Solved: LAG Function Combined with conditional functions

Kevin_T · Posted 11-17-2020 09:11 AM

Hello,
I have been facing a problem for the past few hours, resulting in a result that I suppose is quite easy to solve.
I will quickly describe the data to you, and then I will tell you what I would like to get.

Here is what I currently have:
The "name" column simply contains two values, "A" or "B".

The second column, "ID" contains various identifiers, including "A66571", which is the most important ID in this issue.

The other columns ("AA", "BB" ...) are columns with either "YES" or "NO".

What I would like is that for each different value of "name", and when "ID" = "A66571", if a column
("AA" and / or "BB" ...) = "YES", then we keep "YES"; if "ID" = "A66571" and column = "NO", then "." for all this column, including for "ID" = "A66571"
(for each value different from "name" obviously).

But if "ID" is different from "A66571", and if a column ("AA" for example) = "YES", then we keep "YES",
if the column = "NO", then we keep "NO" (and therefore keep the "." as specified in the previous step).

Here is what I would like to get:

I hope you can help me, I've been stuck for several hours now.

Thank you.

Kevin_T

AMSAS · Posted 11-17-2020 03:38 PM

Here's an example, I've added comments so hopefully it will make sense

/* Build sample HAVE data */

%let seed=18 ;

data have ;
	keep name id aa bb cc dd ee ;
	drop i k ;
	names="AB" ;
	yesno="YN" ;
	array yn(5) $ aa bb cc dd ee ;
	do i = 1 to 2 ;
		do id=1 to 8 ;
			do k=1 to 5 ; 
				yn{k}=substr(yesno,int(ranuni(&seed)*2)+1,1) ;
			end ;
			name=substr(names, i,1) ; 
			output ;
		end ;
	end ;
run ;


data want ;
	/* Array to hold the values */
	array yn{5} $ aa bb cc dd ee  ;
	/* simple flag string the first 0 refers to aa, second to bb, etc... */
	/* if flag is Y then we want to keep those values */
	/* if flag is N then we want to set those to missing */
	retain
		keepVar "NNNNN" ;
	set have ;
	by name ;
	/* If it's the first occurance of a name */
	if first.name then do ;
		/* Look at the 5 variables aa, bb, cc, dd, ee                */
		/* set the keepVar flags to only maintain those thare ware Y */
		/* You might need to add something here for your ID=A66571   */
		do i=1 to 5 ;
			substr(keepVar,i,1)=yn{i} ;
		end ;
		put name= keepVar= ;
	end ;
	/* Now that keepVar is defined we can loop through the variables */
	/* setting any where the first record was N to missing */
	do i=1 to 5 ;
		if substr(keepVar,i,1)="N" then 
			yn{i}="." ;
	end ;

run ;

View solution in original post

Kevin_T · Posted 11-17-2020 06:08 AM

Hello,

I'm trying to find a way to replace the values of some rows, based on a particular row, itself based on the "name" column.
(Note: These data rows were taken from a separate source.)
-- ==== Sys2Proof/Machine/CurveOps.lean ====
section
/-! DEFINITION. Curve loads and unloads (06 R284 to R290). -/
namespace Sys2Proof.Machine

/-- Record the outcome of a load in TRH_VS_LOADSTAT, and assert CURVE_LOAD (06 R286; 11 Table 11-9). -/
def noteLoad (i code : Nat) (s : State) : State :=
  assertBlk 14 (s.updVs fun v => { v with lastIndex := BitVec.ofNat 5 i, lastResult := BitVec.ofNat 8 code })

/-- The checks made when a record arrives: its header, then its entry (06 R286, Table 06-9); 0 where the load is
queued. -/
def arrivalCheck (s : State) (r : Bytes) : Nat :=
  let i := recordIndex r
  if !recordHeaderOk r || r.length != 448 then 2 else if i < 8 ∨ i ≥ 32 ∨ (s.curveEntry i).state ≠ 0 then 3 else 0

/-- A CHECKING entry: it shows the cofactor and field length of its record (06 R288, Table 06-14). -/
def checkingEntry (r : Bytes) (origin : BitVec 2) : CurveEntry :=
  { state := 1, origin := origin, h := recordH r, fbits := recordFbits r, record := r, recordSym := symbolsOf r }

/-- A record that passed them is queued for its checks on VS, and its entry is CHECKING (06 R288). -/
def queueCurve (r : Bytes) (origin : BitVec 2) (seq : Option (BitVec 16)) (s : State) : State :=
  let i := recordIndex r
  s.updVs fun v =>
    { v with loads := v.loads ++ [{ CurveLoad.reset with record := r, origin := origin, seq := seq, startTick := s.now }],
             curves := if h : i < 32 then v.curves.set i (checkingEntry r origin) else v.curves }

/-- A curve of an image is submitted for loading; one that fails at once leaves its entry as it was (06 R289). -/
def submitCurve (s : State) (r : Bytes) : State :=
  let c := arrivalCheck s r
  if c = 0 then queueCurve r 1 none s else noteLoad (recordIndex r) c s

/-- The curves that the image of this start adds are submitted in ascending index (06 R289). -/
def submitImageCurves (s : State) : State := (sortBy recordIndex s.image.curves).foldl submitCurve s

/-- The curves that an amendment adds (16 R591). -/
def submitNewCurves (old new : List Bytes) (s : State) : State :=
  (sortBy recordIndex (new.filter fun r => !old.contains r)).foldl submitCurve s

/-- A cut-over that removes a curve of the image puts its entry in RETIRING (06 R290). -/
def retireOldCurves (new : List Bytes) (s : State) : State :=
  s.updVs fun v =>
    { v with curves := v.curves.map fun e =>
        if e.state = 2 ∧ e.origin = 1 ∧ ¬ new.contains e.record then { e with state := 3 } else e }

/-- Whether the region of an admitted request holds the parameters of a curve: they are copied in its validation tick, and stay until the
region is zeroised, after the request's last step too (06 R278, R290; 03 R142). -/
def holdsCurve (r : Request) (i : Nat) : Bool :=
  (List.range r.descs.length).any fun n =>
    let d := r.descs.getD n []
    let c := r.cls.steps.getD n ClassStep.reset
    let k := opKind (Desc.op d)
    r.validated && (k == 4 || k == 5) && c.curve == i

/-- Result code of a load whose time has run out, or whose pair has mismatched three times in a row (06 R257, R287; log entry 80). -/
def lateCode : Nat := 0x0C

/-- Ticks of the 20 ms that a load may take (06 R287, 01 Table 01-7). -/
def loadLimit : Nat := 78125

/-- The status that a result code ends a load request with (06 R286, R287): 0 done, CURVE_PARAMS, INTERNAL. -/
def loadStatus (code : Nat) : Nat := if code = 1 then 0 else if code = lateCode then 0x3F else 0x19

/-- Whether the checks of a load have begun: at run time once it has had a slot, before the timetable starts at once
(06 R287 to R289). -/
def loadBegun (s : State) (l : CurveLoad) : Bool := l.begun || !s.tt.started

/-- Loads under check: one at run time, one on each of the five pairs before the timetable starts (06 R288, R289). -/
def loadsRunning (s : State) : Nat := if s.tt.started then 1 else 5

/-- The load that ends next: the one at the head at run time, any of those on the pairs before the timetable starts, a free choice (06 R288,
R289; log entry 112). -/
def nextLoad (s : State) : Nat :=
  if s.tt.started then 0 else Config.loadEnds s.drawn % min (loadsRunning s) s.vs.loads.length

/-- Whether a load can no longer end with the outcome of its checks: its 20 ms, counted from its first slot, are over, or its pair has mismatched three times in a row
(06 R257, R287). -/
def loadLost (s : State) (l : CurveLoad) : Bool := decide (s.now ≥ l.startTick + loadLimit) || decide (l.reruns ≥ 3)

/-- A load ends with a result code (06 R286 to R288). -/
def completeLoad (code : Nat) (s : State) : State :=
  match s.vs.loads[nextLoad s]? with
  | none => s
  | some l =>
    let rest := s.vs.loads.eraseIdx (nextLoad s)
    let s := (if s.tt.started then s else s.draw 1).updVs fun v => { v with loads := rest }
    let s := assertBlk 14 (endCurveLoad l code s)
    match l.seq with
    | none => s
    | some q => reply none 0x0201 q.toNat (loadStatus code) [] s

/-- TRH_VS_CURVE_STAT of the selected entry (06 Table 06-14). -/
def readCurveStat (s : State) : BitVec 64 :=
  let e := s.curveEntry s.mgmt.curveSel.toNat
  place e.state.toNat 30 ||| place e.origin.toNat 28 |||
    (if e.state = 0 then 0 else place e.h 16 ||| place e.fbits 0)

/-- TRH_VS_LOADSTAT (06 Table 06-15). -/
def readLoadStat (s : State) : BitVec 64 :=
  let v := s.vs
  placeB (!v.loads.isEmpty) 31 ||| place (v.loads.length - loadsRunning s) 24 ||| place v.lastIndex.toNat 16 ||| place v.lastResult.toNat 0

end Sys2Proof.Machine
end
I will explain what I would like to achieve (I have tried many possibilities already, but never have the perfect result).

In the "name" column, there are two names, A and B.
The "ID" column contains "ID", the important identifier being A66571, so I already put it in the first line, by "name" column.

There are then different columns ("AA", "BB"...).

What I want is that if for ID = "A66571", I subsequently have columns = "NO", then I want to enter "." in these same columns, but for EACH ID (including A66571), for this "name" column.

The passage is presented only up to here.